In Isle de Jean Charles, no less than on Staten Island, managed retreat provides one permanent solution to a perennial problem—needing to move people out of harm’s way—thus saving the government hundreds of millions of dollars in the future. But that doesn’t always make it just. The residents of Oakwood Beach wanted to leave, but many longtime denizens of Isle de Jean Charles wanted to stay on their ancestral island, no matter the cost, and viewed the government’s decision not to extend the levee around them as a manifest injustice.
“You solve part of it by increasing the pot of available money,” says Siders, adding that the government must spend far more on climate adaptation than it currently does. In addition, though, she says the federal government needs to take “a more holistic approach, and increase coordination” between agencies and local community leaders. The decision not to put a wall around Isle de Jean Charles didn’t happen at the same time as the solution to relocate the tribe—but it should have.

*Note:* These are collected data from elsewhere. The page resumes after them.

-- ==== Sys2Proof/Machine/StateTime.lean ====
section
/-!
DEFINITION. State of the time base, PTP, the servo and the timing outputs (R392–R426) and of the HBM controller (R427–R448).
-/
namespace Sys2Proof.Machine

/-- The servo's states, in the order of TIME_STATUS.SERVO (R404, R420). -/
inductive Servo where
  | freeRunning | acquiring | locked | holdover | following
deriving DecidableEq, Repr

/-- A step that waits for the next tick (R394): by signed ns, or to an absolute time in ns from the epoch. -/
inductive StepReq where
  | by (ns : Int)
  | to (ns : Nat)
deriving DecidableEq, Repr

/-- TIME_CONTROL CLOCK (R402). -/
structure ClockCfg where
  domain : Nat := 127
  role : Nat := 1
  slaveOnly : Bool := false
  timeSource : Nat := 0xA0
  priority1 : Nat := 128
  priority2 : Nat := 128
  classLocked : Nat := 6
  classHoldover : Nat := 7
  classFree : Nat := 248
  accuracy : Nat := 0xFE
  variance : Nat := 0xFFFF
  holdoverS : Nat := 3600
deriving DecidableEq, Repr

/-- TIME_CONTROL PORT (R402); the intervals are two's complement logarithms. -/
structure PtpPortCfg where
  enable : Bool := false
  twoStep : Bool := false
  transport : Nat := 0
  hybrid : Bool := false
  vid : Nat := 0
  vlan : Bool := false
  pcp : Nat := 0
  dscp : Nat := 46
  logAnnounce : Int := -2
  logSync : Int := -3
  logDelayReq : Int := -3
  announceTimeout : Nat := 3
  addr : Nat := 0
deriving DecidableEq, Repr

/-- TIME_CONTROL REFERENCE (R402). -/
structure RefCfg where
  source : Nat := 1
  steer : Bool := false
  stepAny : Bool := false
  lockNs : Nat := 100
  unlockNs : Nat := 1000
  stepNs : Nat := 10000
  rateLimitPpm : Nat := 100
deriving DecidableEq, Repr

/-- TIME_CONTROL TIMECODE (R402), and the same values as a parent's metadata TLV carries them (R403). -/
structure TimeCodeCfg where
  localOffset : Int := 0
  jumpSeconds : Int := 0
  nextJump : Nat := 0
  nextJam : Nat := 0
  prevJamOffset : Int := 0
  dst : Bool := false
  leapJump : Bool := false
  utcValid : Bool := false
  utcOffset : Nat := 37
deriving DecidableEq, Repr

/-- A timing output's generator (R411–R413): the configuration it read at its enable, the PTP time (ns) from which edges
count, and its level and edge in progress; edge times count 0.25 ns from the epoch. -/
structure Tout where
  running  : Bool := false
  cfg      : Nat := 0
  width    : Nat := 0
  phase    : Int := 0
  perNs    : Nat := 0
  perFrac  : Nat := 0
  /-- No edge before this time (0.25 ns). -/
  notBefore : Nat := 0
  /-- Index k of the active edge that comes next. -/
  nextK    : Int := 0
  /-- A pulse is active and returns at this time (0.25 ns). -/
  returnAt : Option Nat := none
  /-- The output's level. -/
  level    : Bool := false
deriving DecidableEq, Repr

/-- What a port's PTP instance shows (R185): portState, and its parent's Announce. -/
structure PtpLive where
  portState : Nat := 3
  stepsRemoved : Nat := 0
  gmClass : Nat := 248
  gmAccuracy : Nat := 254
  gmIdentity : Nat := 0
deriving DecidableEq, Repr

/-- The time base, PTP and the servo. -/
structure TimeSt where
  sec       : Nat := 0
  ns        : Nat := 0
  frac      : Nat := 0
  /-- AO ticks since level 0 reset (R481). -/
  tick      : Nat := 0
  step      : Option StepReq := none
  valid     : Bool := false
  servo     : Servo := .freeRunning
  clock     : ClockCfg := {}
  ports     : SMap PtpPortCfg := []
  ptp       : SMap PtpLive := []
  ref       : RefCfg := {}
  hostTc    : TimeCodeCfg := {}
  tlvTc     : Option TimeCodeCfg := none
  /-- Seconds-and-ns time (ns) of the latest TLV from the parent. -/
  tlvAt     : Nat := 0
  slavePort : Option Nat := none
  parent    : Nat := 0
  /-- Consecutive offsets within LOCK_NS, and beyond UNLOCK_NS (R404). -/
  lockRun   : Nat := 0
  unlockRun : Nat := 0
  /-- The rate held at entry to ACQUIRING or LOCKING (R405, R409). -/
  entryRate : Int := 0
  /-- Rates in force while LOCKED or FOLLOWING: (tick from which, rate), newest first (R404). -/
  rateLog   : List (Nat × Int) := []
  /-- PTP time (ns) at which HOLDOVER was entered. -/
  holdFrom  : Nat := 0
  ppsAt     : Option Nat := none
  ppsTs     : Nat := 0
  ref10mOk  : Bool := false
  ref10mPpb : Nat := 0x80000000
  /-- A frame is on OSC_SPI, the code held behind it, and the codes sent, newest first (R407). -/
  oscBusy   : Option Nat := none
  oscHeld   : Option Nat := none
  touts     : SMap Tout := []
  /-- TIME_STATUS.FOLLOWER (R409). -/
  follower  : Bool := false
  /-- PTP messages that firmware has sent: (port, kind), newest first. -/
  ptpSent   : List (Nat × Nat) := []
deriving DecidableEq, Repr

/-- A request that waits at the HBM controller (R429–R434): its port, block address, direction, page hint, and the time (ns)
of its acceptance. -/
structure HbmReq where
  port   : Nat
  addr   : Nat
  write  : Bool
  open_  : Bool
  at_    : Nat
deriving DecidableEq, Repr

/-- A bank's open row, with the time (ns) of its last access; refresh postponements and the time its next refresh is due. -/
structure HbmBank where
  row       : Option Nat := none
  lastUse   : Nat := 0
  postponed : Nat := 0
  refDue    : Nat := 0
deriving DecidableEq, Repr

/-- The HBM controller. -/
structure HbmSt where
  trained     : Bool := false
  training    : Bool := false
  selfRefresh : Bool := false
  /-- A request or a wake has asked for the exit from self-refresh (R436). -/
  exiting     : Bool := false
  tempRange   : Nat := 0
  temp        : Int := 0
  lanesRepaired : Nat := 0
  reqs        : List HbmReq := []
  /-- Reads issued to the DRAM whose data has not come (R429). -/
  reads       : List HbmReq := []
  banks       : SMap HbmBank := []
  /-- The port last served on each pseudo-channel (R431). -/
  lastPort    : SMap Nat := []
  /-- Blocks moved lately: (time in ns, port), newest first (R431). -/
  moved       : List (Nat × Nat) := []
  /-- PTP time (ns) of the last moment at which some port was not empty (R436). -/
  idleSince   : Nat := 0
  /-- WCK phase re-trackings done on each channel (R437). -/
  retracks    : SMap Nat := []
  /-- Check values of the reference row check ledger (R439), by ((channel × 32 + slot) × 128 + row). -/
  ledger      : SMap Nat := []
  /-- HBM_LEDGER_LAST (R448). -/
  lastBad     : Option (Nat × Nat × Nat) := none
deriving DecidableEq, Repr

end Sys2Proof.Machine
end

For communities on the front lines of climate change, the dilemma of deciding between staying or leaving raises wrenching questions. Who should have the ultimate say about the fate of these places—the federal or local government or those actually under siege by rising waters? What if the residents don’t agree among themselves? Who gets to decide which communities will try to stay? Or disperse? Or move in their entirety?
The answers to these questions are still far from clear, but the questions themselves are not going away.